The root cause of oversized heating loads is that we throw out all heat GAINS when we calculate heat loss with our current conventional methods. There are some newer methods like radiant time series/heat balance that do this less and some energy models try not to do it at all, but it's a problem every "peak" calculation has at some level.

We try to calculate the heat loads at night (no radiant gain) with no internal load. And if heat were instant, that would be appropriate. But it's not, heat takes TIME to move and has dynamic effects on the system itself while it's moving. It's why when someone says "well actually..." they're almost always right in these instances. The hole can always be dug deeper.

But no matter how much you dig, it's still a hole. So the real reason heat loads are oversized isn't thermal mass, it's that we throw away heat gains. And we throw away heat gains because they go away from time to time. Which is dumb. Why? Because thermal mass, or heat capacity, or just TIME is a thing. That heat doesn't instantly disappear, but we pretend it does.

And we do TRY to incorporate this into our cooling models. Using Manual J, a heavy wall in a climate with a high daily range (with temperatures that tend to swing a lot from daytime high to nighttime low) gets calculated at almost HALF the TD the weather data indicates.
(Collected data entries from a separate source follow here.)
-- ==== Sys2Proof/Machine/System.lean ====
section
/-! DEFINITION. FENCE, the CSR family, ECALL and EBREAK (spec/45_system.md): accepted stubs whose only effect is
`pc <- pc + 4`. Their usual RISC-V meanings are absent from this block, as the spec says of each. -/

namespace Sys2Proof.Machine

/-- FENCE (R230): nothing is left to order, so the PC advances and no more. -/
def execFence (_fm _pred _succ : BitVec 4) (_rs1 _rd : Reg) (s : State) : Result :=
  stub s

/-- CSRRW (R231): rd is not written; no CSR is read or written, none exists (R31). -/
def execCsrrw (_rd : Reg) (_csr : BitVec 12) (_rs1 : Reg) (s : State) : Result :=
  stub s

/-- CSRRS (R232): rd is not written; no CSR is read or written, none exists (R31). -/
def execCsrrs (_rd : Reg) (_csr : BitVec 12) (_rs1 : Reg) (s : State) : Result :=
  stub s

/-- CSRRC (R233): rd is not written; no CSR is read or written, none exists (R31). -/
def execCsrrc (_rd : Reg) (_csr : BitVec 12) (_rs1 : Reg) (s : State) : Result :=
  stub s

/-- CSRRWI (R234): rd is not written; no CSR is read or written, none exists (R31). -/
def execCsrrwi (_rd : Reg) (_csr : BitVec 12) (_uimm : BitVec 5) (s : State) : Result :=
  stub s

/-- CSRRSI (R235): rd is not written; no CSR is read or written, none exists (R31). -/
def execCsrrsi (_rd : Reg) (_csr : BitVec 12) (_uimm : BitVec 5) (s : State) : Result :=
  stub s

/-- CSRRCI (R236): rd is not written; no CSR is read or written, none exists (R31). -/
def execCsrrci (_rd : Reg) (_csr : BitVec 12) (_uimm : BitVec 5) (s : State) : Result :=
  stub s

/-- ECALL (R237): no trap, no halt, no register written. -/
def execEcall (s : State) : Result :=
  stub s

/-- EBREAK (R238): no breakpoint exception, no halt, no debug entry. -/
def execEbreak (s : State) : Result :=
  stub s

end Sys2Proof.Machine
end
The original sin of the whole thing is taking a dynamic system that is downright impossible to calculate perfectly and boil it down to fixed point(s) (even 24 hourly points is still an incredible oversimplification) but practical methods.
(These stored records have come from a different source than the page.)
-- ==== Sys2Proof/Machine/Dispatch.lean ====
section
/-! DEFINITION. The execute phase: one arm per instruction (spec/40_datapath.md rule R120, `exec`). -/

namespace Sys2Proof.Machine

def exec (i : Instr) (s : State) : Host.Outcome State Fault Refusal :=
  match i with
  | .lui rd imm => Sys2Proof.Machine.execLui rd imm s
  | .auipc rd imm => Sys2Proof.Machine.execAuipc rd imm s
  | .jal rd off => Sys2Proof.Machine.execJal rd off s
  | .jalr rd rs1 imm => Sys2Proof.Machine.execJalr rd rs1 imm s
  | .beq rs1 rs2 off => Sys2Proof.Machine.execBeq rs1 rs2 off s
  | .bne rs1 rs2 off => Sys2Proof.Machine.execBne rs1 rs2 off s
  | .blt rs1 rs2 off => Sys2Proof.Machine.execBlt rs1 rs2 off s
  | .bge rs1 rs2 off => Sys2Proof.Machine.execBge rs1 rs2 off s
  | .bltu rs1 rs2 off => Sys2Proof.Machine.execBltu rs1 rs2 off s
  | .bgeu rs1 rs2 off => Sys2Proof.Machine.execBgeu rs1 rs2 off s
  | .lb rd rs1 imm => Sys2Proof.Machine.execLb rd rs1 imm s
  | .lh rd rs1 imm => Sys2Proof.Machine.execLh rd rs1 imm s
  | .lw rd rs1 imm => Sys2Proof.Machine.execLw rd rs1 imm s
  | .lbu rd rs1 imm => Sys2Proof.Machine.execLbu rd rs1 imm s
  | .lhu rd rs1 imm => Sys2Proof.Machine.execLhu rd rs1 imm s
  | .lwu rd rs1 imm => Sys2Proof.Machine.execLwu rd rs1 imm s
  | .sb rs2 rs1 imm => Sys2Proof.Machine.execSb rs2 rs1 imm s
  | .sh rs2 rs1 imm => Sys2Proof.Machine.execSh rs2 rs1 imm s
  | .sw rs2 rs1 imm => Sys2Proof.Machine.execSw rs2 rs1 imm s
  | .addi rd rs1 imm => Sys2Proof.Machine.execAddi rd rs1 imm s
  | .slti rd rs1 imm => Sys2Proof.Machine.execSlti rd rs1 imm s
  | .sltiu rd rs1 imm => Sys2Proof.Machine.execSltiu rd rs1 imm s
  | .xori rd rs1 imm => Sys2Proof.Machine.execXori rd rs1 imm s
  | .ori rd rs1 imm => Sys2Proof.Machine.execOri rd rs1 imm s
  | .andi rd rs1 imm => Sys2Proof.Machine.execAndi rd rs1 imm s
  | .slli rd rs1 shamt => Sys2Proof.Machine.execSlli rd rs1 shamt s
  | .srli rd rs1 shamt => Sys2Proof.Machine.execSrli rd rs1 shamt s
  | .srai rd rs1 shamt => Sys2Proof.Machine.execSrai rd rs1 shamt s
  | .add rd rs1 rs2 => Sys2Proof.Machine.execAdd rd rs1 rs2 s
  | .sub rd rs1 rs2 => Sys2Proof.Machine.execSub rd rs1 rs2 s
  | .sll rd rs1 rs2 => Sys2Proof.Machine.execSll rd rs1 rs2 s
  | .slt rd rs1 rs2 => Sys2Proof.Machine.execSlt rd rs1 rs2 s
  | .sltu rd rs1 rs2 => Sys2Proof.Machine.execSltu rd rs1 rs2 s
  | .xor rd rs1 rs2 => Sys2Proof.Machine.execXor rd rs1 rs2 s
  | .srl rd rs1 rs2 => Sys2Proof.Machine.execSrl rd rs1 rs2 s
  | .sra rd rs1 rs2 => Sys2Proof.Machine.execSra rd rs1 rs2 s
  | .or rd rs1 rs2 => Sys2Proof.Machine.execOr rd rs1 rs2 s
  | .and rd rs1 rs2 => Sys2Proof.Machine.execAnd rd rs1 rs2 s
  | .fence fm pred succ rs1 rd => Sys2Proof.Machine.execFence fm pred succ rs1 rd s
  | .csrrw rd csr rs1 => Sys2Proof.Machine.execCsrrw rd csr rs1 s
  | .csrrs rd csr rs1 => Sys2Proof.Machine.execCsrrs rd csr rs1 s
  | .csrrc rd csr rs1 => Sys2Proof.Machine.execCsrrc rd csr rs1 s
  | .csrrwi rd csr uimm => Sys2Proof.Machine.execCsrrwi rd csr uimm s
  | .csrrsi rd csr uimm => Sys2Proof.Machine.execCsrrsi rd csr uimm s
  | .csrrci rd csr uimm => Sys2Proof.Machine.execCsrrci rd csr uimm s
  | .ecall => Sys2Proof.Machine.execEcall s
  | .ebreak => Sys2Proof.Machine.execEbreak s

end Sys2Proof.Machine
end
And if you ever want to point out that something is technically wrong in these situations, just focus on things that involve time and radiance. All of the engineering math is collapsed down from raw physics into simpler methods, but the impact of radiance and time are the places we take the greatest liberties.

Ever heard the one about the Physicist and the Engineer? A beautiful man/woman/whatever meets a Physicist and an Engineer in a bar and says to each "If you can close the distance between us, you can kiss me. The catch is you may only move half the distance between us at a time." The Physicist explained how they would never get there and walked away. The Engineer took a step forward, then a smaller step, then another even smaller step, then said "This seems well within acceptable tolerance." and kissed them.

1. Expert Member
| | #13

Thanks for coming by. A couple thoughts.

It's customary in certain calculations to assume that 65F is the break-even point for heating, the point where internal gains balance losses. Most prominently, this is the basis of the degree-day 65 measure. This is an approximation, and at one time it was a reasonable approximation, but as houses get better insulated and heating loads get smaller it becomes a less and less valuable approximation. In this post from last year I reported how on one day on my winter, at design-day temperatures (21F) solar gain and occupant activity were completely warming my house and the the heat wasn't running: https://www.greenbuildingadvisor.com/question/hows-this-for-solar-gain

Second point is that if you look at the history of HVAC, heating in particularly and especially hydronic heating, there was essentially zero penalty for oversizing. Often with oil and gas burning boilers the only difference between different capacities in the same line would be the orifice size on the burner and the price difference would be nominal. And radiators work as well at 10% capacity as they do at 100%. There would be a severe penalty for undersizing -- the homeowner would be cold on the coldest days. The bias toward oversizing is pretty deeply rooted and is going to take a while to overcome.

6. | | #14

So for the average layman or homeowner trying to get a handle on the size and strength of the HVAC equipment they need to install, would that Trueloads software (mentioned in the video link at minute 19:55) be of any value, or should you just let the experts do the calculations and tell you what to buy?

7. | | #15

Modeling is just an approximation of the behavior. Layout the zones, then tune PID loop to balance the energy.